Task data:

↓↓↓

-- ==== Sys2Proof/Machine/Dispatch.lean ====
section
/-! DEFINITION. One arm per constructor of Instr, each one direct call of that instruction's meaning. -/

namespace Sys2Proof.Machine

def exec (i : Instr) (s : State) : Host.Outcome State Fault Refusal :=
  match i with
  | .readTelemetry address crc => Sys2Proof.Machine.execReadTelemetry address crc s
  | .response a t l h f g c => Sys2Proof.Machine.execResponse a t l h f g c s
  | .idle => Sys2Proof.Machine.execIdle s
  | .rxByte d => Sys2Proof.Machine.execRxByte d s
  | .rxByteSync => Sys2Proof.Machine.execRxByteSync s
  | .rxByteSyncLoss d => Sys2Proof.Machine.execRxByteSyncLoss d s
  | .rxByteAddress d => Sys2Proof.Machine.execRxByteAddress d s
  | .rxByteOpcode d => Sys2Proof.Machine.execRxByteOpcode d s
  | .rxByteCrcAccept d => Sys2Proof.Machine.execRxByteCrcAccept d s
  | .rxByteCrcReject d => Sys2Proof.Machine.execRxByteCrcReject d s
  | .lineErr => Sys2Proof.Machine.execLineErr s
  | .txPop => Sys2Proof.Machine.execTxPop s
  | .txDone => Sys2Proof.Machine.execTxDone s
  | .reset => Sys2Proof.Machine.execReset s
  | .reservedKind6 x => Sys2Proof.Machine.execReservedKind6 x s
  | .reservedKind7 x => Sys2Proof.Machine.execReservedKind7 x s
  | .reservedData k x => Sys2Proof.Machine.execReservedData k x s
  | .crc8Step byte crc => Sys2Proof.Machine.execCrc8Step byte crc s
  | .crc8 bytes => Sys2Proof.Machine.execCrc8 bytes s
  | .enqueue b => Sys2Proof.Machine.execEnqueue b s
  | .dequeue => Sys2Proof.Machine.execDequeue s
  | .isEmpty => Sys2Proof.Machine.execIsEmpty s
  | .len => Sys2Proof.Machine.execLen s
  | .isFull => Sys2Proof.Machine.execIsFull s
  | .enqueueFrame r => Sys2Proof.Machine.execEnqueueFrame r s
  | .buildResponse a t l f => Sys2Proof.Machine.execBuildResponse a t l f s

end Sys2Proof.Machine
end

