/-- An accept reads the address, which the frame has written, and leaves every parser register stale. -/
theorem ruleAccept_forgetStale {s : State} (hs : s.st = .waitCrc) :
    forgetAfter (ruleAccept s) = forgetAfter (ruleAccept s.forgetStale) := by
  have hresponse : s.forgetStale.response = s.response := by
    rw [State.response, forgetStale_fAddr_of_waitCrc hs]
    rfl
  have hrun : ruleAccept s.forgetStale = andThen (forgetAfter (enqueueAll s.response s.drawTelemetry)) fun u =>
      .next (u.emitEvent u.fAddr).toWaitHeader := by
    rw [← enqueueAll_forgetStale, ← hresponse]
    rfl
  rw [hrun, forgetAfter, forgetAfter, forgetAfter, ruleAccept, andThen_assoc, andThen_assoc, andThen_assoc]
  refine andThen_congr fun u hu => ?_
  have hu' : u.st = .waitCrc := by
    rw [(enqueueAll_frame hu).1]
    exact hs
  rw [andThen_next, andThen_next, andThen_next, forgetStale_fAddr_of_waitCrc hu']
  rfl

theorem frameOk_forgetStale {s : State} (hs : s.st = .waitCrc) (b : Byte) :
    s.forgetStale.frameOk b = s.frameOk b := by
  simp [State.frameOk, State.okLen, State.okOpc, State.okCrc, State.cntNew, State.forgetStale, hs]

theorem rejection_forgetStale {s : State} (hs : s.st = .waitCrc) (b : Byte) :
    s.forgetStale.rejection b = s.rejection b := by
  simp [State.rejection, State.okLen, State.okOpc, State.cntNew, State.forgetStale, hs]

theorem rxDispatch_blindToStale (b : Byte) : BlindToStale (rxDispatch b) := by
  intro s
  rcases rxDispatch_cases b s with
    ⟨hs, rfl, hr⟩ | ⟨hs, hb, hr⟩ | ⟨hs, hr⟩ | ⟨hs, hr⟩ | ⟨hs, hok, hr⟩ | ⟨hs, hok, hr⟩ <;>
    rw [hr]
  · rw [Config.reqSync, rxDispatch_sync (s := s.forgetStale) hs]
    rfl
  · rw [rxDispatch_syncLoss (s := s.forgetStale) hs hb]
    simp [forgetAfter, State.forgetStale, State.raise, hs]
  · rw [rxDispatch_address (s := s.forgetStale) hs]
    simp [forgetAfter, State.forgetStale, State.takeAddress, hs]
  · rw [rxDispatch_opcode (s := s.forgetStale) hs]
    simp [forgetAfter, State.forgetStale, State.takeOpcode, hs]
  · have hcrc : (s.forgetStale.takeCrc b).forgetStale = (s.takeCrc b).forgetStale := by
      simp [State.forgetStale, State.takeCrc, hs]
    rw [rxDispatch_of_accepts (s := s.forgetStale) ⟨hs, (frameOk_forgetStale hs b).trans hok⟩,
      ruleAccept_forgetStale (s := s.takeCrc b) hs, ruleAccept_forgetStale (s := s.forgetStale.takeCrc b) hs, hcrc]
  · rw [rxDispatch_reject (s := s.forgetStale) hs ((frameOk_forgetStale hs b).trans hok), rejection_forgetStale hs]
    rfl

/-! ### The cycle and the step -/

theorem cycleReceive_blindToStale (p : Ports) : BlindToStale (cycleReceive p) := by
  intro s
  simp only [cycleReceive]
  split_ifs
  · rfl
  · exact rxDispatch_blindToStale p.rxData s
  · exact blindToStale_next s

theorem cycleBody_blindToStale (p : Ports) : BlindToStale (cycleBody p) := by
  refine BlindToStale.andThen (fun s => ?_) (cycleReceive_blindToStale p)
  simp only [cyclePop]
  split_ifs
  · exact BlindToStale.of_commutes ruleTxPop_forgetStale s
  · exact blindToStale_next s

theorem clockCycle_blindToStale (p : Ports) : BlindToStale (clockCycle p) := by
  intro s
  cases hrst : p.rst
  · have hpresent : (s.forgetStale.present p.telemetry).clearPulse =
        (s.present p.telemetry).clearPulse.forgetStale := by
      rw [present_eq, present_eq]
      rfl
    rw [clockCycle_eq_cycleBody hrst, clockCycle_eq_cycleBody hrst, hpresent]
    exact cycleBody_blindToStale p _
  · rw [clockCycle_of_rst hrst, clockCycle_of_rst hrst]
    rfl

theorem runCycles_blindToStale (ps : List Ports) : BlindToStale (runCycles ps) := by
  induction ps with
  | nil => exact blindToStale_next
  | cons p ps ih => exact (clockCycle_blindToStale p).andThen ih

/-- The inputs and the capacity are no stale registers, so the shape of the step is the same. -/
theorem step_blindToStale : BlindToStale step := by
  intro s
  obtain ⟨shape, -, hstep⟩ := step_shape s.txqCap s.inputs
  rw [hstep s rfl rfl, hstep s.forgetStale rfl rfl]
  cases shape with
  | refuse r => rfl
  | drive v rest => exact blindToStale_next ((s.setInputs rest).setTel v)
  | cycles ps rest => exact runCycles_blindToStale ps (s.setInputs rest)

/-- Settles O57. -/
theorem staleRegistersAreUnobservable : Obligations.StaleRegistersAreUnobservable :=
  ⟨fun _ => rfl, fun _ _ h => step_blindToStale.eq_of_forgetStale_eq h⟩

end Sys2Proof.Machine
end

section
/-! PROOFS. Queue entries outside the content affect no result (10_state.md section 3). -/

namespace Sys2Proof.Machine

/-! ### States that differ in dead entries alone -/

/-- Two states with the queue invariants that differ at most in entries outside the content. -/
structure DeadAlike (s t : State) : Prop where
  left : QueueInv s
  right : QueueInv t
  same : SameButDeadEntries s t

/-- An operation that completes in two such states, and leaves two such states. -/
def KeepsDeadAlike (f : State → Result State) : Prop :=
  ∀ s t, DeadAlike s t → ∃ s' t', f s = .next s' ∧ f t = .next t' ∧ DeadAlike s' t'

/-- The second state is the first with another storage. -/
theorem DeadAlike.exists_eq {s t : State} (h : DeadAlike s t) : ∃ m, t = { s with qMem := m } := ⟨_, h.same.1⟩

theorem DeadAlike.content {s t : State} (h : DeadAlike s t) : t.content = s.content := h.same.2

/-- An update that neither reads nor writes the queue keeps the states alike. -/
theorem DeadAlike.map {s t : State} (h : DeadAlike s t) (g : State → State)
    (hg : ∀ u m, g { u with qMem := m } = { g u with qMem := m } := by exact fun _ _ => rfl)
    (hq : ∀ u, (g u).qMem = u.qMem ∧ (g u).qHead = u.qHead ∧ (g u).qTail = u.qTail ∧ (g u).qCount = u.qCount ∧
      (g u).txqCap = u.txqCap := by exact fun _ => ⟨rfl, rfl, rfl, rfl, rfl⟩) : DeadAlike (g s) (g t) := by
  obtain ⟨sm, sh, st, sc, scap⟩ := hq s
  obtain ⟨tm, th, tt, tc, tcap⟩ := hq t
  refine ⟨h.left.of_eq sm sh st sc scap, h.right.of_eq tm th tt tc tcap, ?_, ?_⟩
  · rw [tm, ← hg, ← h.same.1]
  · rw [content_of_eq tm th tc tcap, content_of_eq sm sh sc scap, h.content]
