/-- The outcome of the link check of an LPDDR5X transfer (R383). -/
inductive LinkCheck where
  | ok | corrected | retryOk | retryFail
deriving DecidableEq, Repr

/-- What the JTAG port does with the core at a site (R136): it selects it, ends that, or reads or writes the word `reg` of its
DEBUG page. -/
inductive JtagAct where
  | select
  | deselect
  | read (reg : BitVec 10)
  | write (reg : BitVec 10) (v : BitVec 32)
deriving DecidableEq, Repr

/-- What a port observes in the training phase that ends (R403): the lanes whose clock recovery has locked, whether the
phase's work is done (in EQUALISE that of this side), lane reversal and polarity, whether the references are locked (R416), whether
every lane met the symbol error ratio of R404, and the coefficient request that each lane's receiver makes next. -/
structure TrainObs where
  lanes : BitVec 8
  phaseDone : Bool
  rev : Bool
  pol : BitVec 8
  refLocked : Bool
  serOk : Bool
  coef : List (BitVec 8)
deriving DecidableEq, Repr

/-- What a port receives: a flit of a unit that needed no correction, or a whole unit as its eight lanes bring it, each lane's
PAM4 levels in order (R397, R399 to R402). -/
inductive Rx where
  | flit (f : BitVec 640)
  | lanes (levels : List (List (BitVec 2)))
deriving DecidableEq, Repr

/-- A unit of the fabric (R418, R425): its header fields and its 64 data bytes. -/
structure FUnit where
  op : BitVec 8
  vc : BitVec 3
  src : BitVec 16
  dst : BitVec 16
  eseq : BitVec 16
  space : BitVec 4
  unit : BitVec 38
  pzn : Bool
  data : BitVec 512
deriving DecidableEq, Repr

/-- Where a post that arrives comes from: entry `i` of the message plane's units in transit, or a POST unit of the
fabric. -/
inductive Arrival where
  | transit (i : Nat)
  | fabric (u : FUnit)
deriving DecidableEq, Repr

/-- The bytes that a command's source in host or global memory holds, or the offset at which its read failed
(R499 HOST_READ_ERROR). -/
inductive HostData where
  | bytes (l : List Byte)
  | failed (off : Nat)
deriving DecidableEq, Repr

/-- The outcome of a self-test or calibration (R511, R568): pass or fail, its detail word, and the sites newly found
faulty, each with whether it is its router that fails. -/
structure TestOutcome where
  pass : Bool
  detail : Word
  faulty : List (Nat × Bool)
deriving DecidableEq, Repr

/-- One copy of a frame of the report link (R552): the account, its counter (0 ACCEPTED, 1 INDEXED, 2 RECORDS), the
increment, the sequence number, and whether its CRC is intact. -/
structure ReportFrame where
  account : BitVec 10
  counter : Fin 3
  inc : BitVec 64
  seq : BitVec 16
  intact : Bool
deriving DecidableEq, Repr

/-- A register addressed by a plain register write (R4): a core CSR by offset from 0x0010_0000, a device CSR by
offset in space 0x6, a register of a control core's SO page, or a word of BAR0 written by the host. -/
inductive RegAddr where
  | core (cpu : Nat) (off : BitVec 16)
  | dev (off : Word)
  | so (k : Fin 4) (off : BitVec 12)
  | bar0 (off : BitVec 18)
deriving DecidableEq, Repr
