-- ==== Sys2Proof/Machine/State.lean ====
section
/-! DEFINITION. The whole state of the block, its reset value, and the reasons for which a step can stop. -/
namespace Sys2Proof.Machine

/-- Reasons for which a command ends in a fault. -/
inductive Fault where
  /-- Raised by no command: every fault the spec describes is an exception that a core takes (R102). Safe. -/
  | unreachable
deriving DecidableEq, Repr

/-- Reasons for which a command has no meaning. -/
inductive Refusal where
  /-- Raised by a command that has no meaning in this model yet. Safe: the machine stops where the part goes on. -/
  | notModelled (mnemonic : String)
deriving DecidableEq, Repr

/-- The state of the block. -/
structure State where
  /-- The commands that wait, first in, first out. The model's own field. -/
  pending : List Instr
  /-- The mesh cycles since reset; the time of the module (R13, R14). -/
  meshCycle : Nat
  /-- The number of free values taken so far: the argument of the next one. The model's own field (log entry 9). -/
  fresh : Nat
  /-- The cores by site number, 0 to 575, and the control cores SO0 to SO3 from 576 (R12, R485). -/
  cores : Tab Core
  /-- The site of each logical core; none before bring-up (R19, R20). -/
  coreSite : Tab (Option Nat)
  /-- The state of each site in the fuse map (R253). -/
  siteState : Tab SiteState
  /-- The 512-compatible mode is in force (R20). -/
  compat512 : Bool
  /-- The enabled cores of a cluster: 68 or 64, 0 before bring-up (R2, R15). -/
  perCluster : Nat
  /-- The eight clusters (R491, R527 to R533). -/
  clusters : Vector Cluster 8
  /-- Shared SRAM, by offset in global space 0x2 (R242, R266). -/
  sram : Mem
  /-- The next word that the scrubber of each SRAM slice reads (R268). -/
  sramScrub : Tab Nat
  /-- The device CSRs that have no field of their own, by offset. -/
  dev : Tab Word
  /-- The W1C bits that the part has set in the present mesh cycle, by the register's place: a device CSR's offset, or
  0x10_0000 × (slot + 1) + the offset of a core's (R5); a counter's place holds what the part has counted in that cycle (R169).
  -/
  setNow : Tab Word
  /-- The units on the message plane (R252, R332), oldest first. -/
  msgs : List Msg
  /-- The open rounds of the mesh routes, by route and round (R274). -/
  rounds : Tab (Option Round)
  /-- The barrier networks whose release is on its way (R340). -/
  barDue : BitVec 16
  /-- The courier channels, by number (R302, R314). -/
  channels : Tab Channel
  /-- The courier channel that each priority level of a cluster granted last, by 4 × cluster + level (R308). -/
  lastGrant : Tab Nat
  /-- The memory behind the control cores' caches: the L2 with its locked ways (R485, R488). -/
  l2 : Mem
  /-- The CSR words of the control cores, by 0x1000 × core + offset (R485 to R494). -/
  soCsr : Tab Word
  /-- The captured high word of a 64-bit register, per requester (R8). -/
  shadows : Tab (Option Word)
  /-- The mailbox SRAM behind BAR0: the control page and the pigeonholes (R494, R495, R497). -/
  mbx : Mem
  /-- The logical cores whose halt (true) or whose stop of a thread under route 0 (false) firmware has not yet noticed (R107,
  R506, R507). -/
  soNotes : List (Nat × Bool)
  /-- The posts to core 1023, with the second word of each and its sender, for the firmware (R509). -/
  stageQ : List (Nat × Word × Org)
  /-- The clusters with a debug session open (R136). -/
  dbgSession : BitVec 8
  /-- The pending bits of the MSI-X vectors (R495). -/
  pba : BitVec 64
  /-- The event ring, by slot (R496, R501). -/
  evtRing : Tab (BitVec 128)
  /-- EVT_PROD, the next entry the part writes (R496, R501). -/
  evtProd : BitVec 9
  /-- EVT_LOST, the events that found the ring full (R496, R501). -/
  evtLost : Word
  /-- The events raised, the sequence number of the next (R501). -/
  evtCount : Word
  /-- The external memories and the fabric (R372 to R450). -/
  fab : Fabric
  /-- The Sorting Office and the sealing block (R451 to R515). -/
  so : So
  /-- What the flash holds beyond its manufacture (R388, R434, R570). -/
  flash : Flash
  /-- Night Mail (R516 to R526, R544). -/
  nm : NightMail
  /-- The Franking die (R546 to R561). -/
  fr : Franking
  /-- The module and its pins (R535, R539, R591 to R606). -/
  mod : Module
  /-- The message-plane flows between two cores whose route a CLUSTER_RETURN has changed, each with the units sent before the
  change and not yet delivered (R257). -/
  rerouted : List (Nat × Nat × Nat)
  /-- What has left the module, oldest first. The model's record of the outputs. -/
  outbox : List Output
deriving DecidableEq, Repr

/-- The block right after reset. -/
def State.reset : State where
  pending := []
  meshCycle := 0
  fresh := 0
  cores := []
  coreSite := []
  siteState := []
  compat512 := false
  perCluster := 0
  clusters := Vector.replicate 8 Cluster.reset
  sram := Mem.empty
  sramScrub := []
  dev := []
  setNow := []
  msgs := []
  rounds := []
  barDue := 0
  channels := []
  lastGrant := []
  l2 := Mem.empty
  soCsr := []
  shadows := []
  mbx := ⟨(upFrom 0 64).map (fun v => (16 * v + 12, 1)), [], [], []⟩
  soNotes := []
  stageQ := []
  dbgSession := 0
  pba := 0
  evtRing := []
  evtProd := 0
  evtLost := 0
  evtCount := 0
  fab := Fabric.reset
  so := So.reset
  flash := Flash.reset
  nm := NightMail.reset
  fr := Franking.reset
  mod := Module.reset
  rerouted := []
  outbox := []

end Sys2Proof.Machine
end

↑↑↑

What this task involves: From the listing above, pick out each line where the word "clearPulse" appears.

Written solution:
  · have hpresent : (s.forgetStale.present p.telemetry).clearPulse =
        (s.present p.telemetry).clearPulse.forgetStale := by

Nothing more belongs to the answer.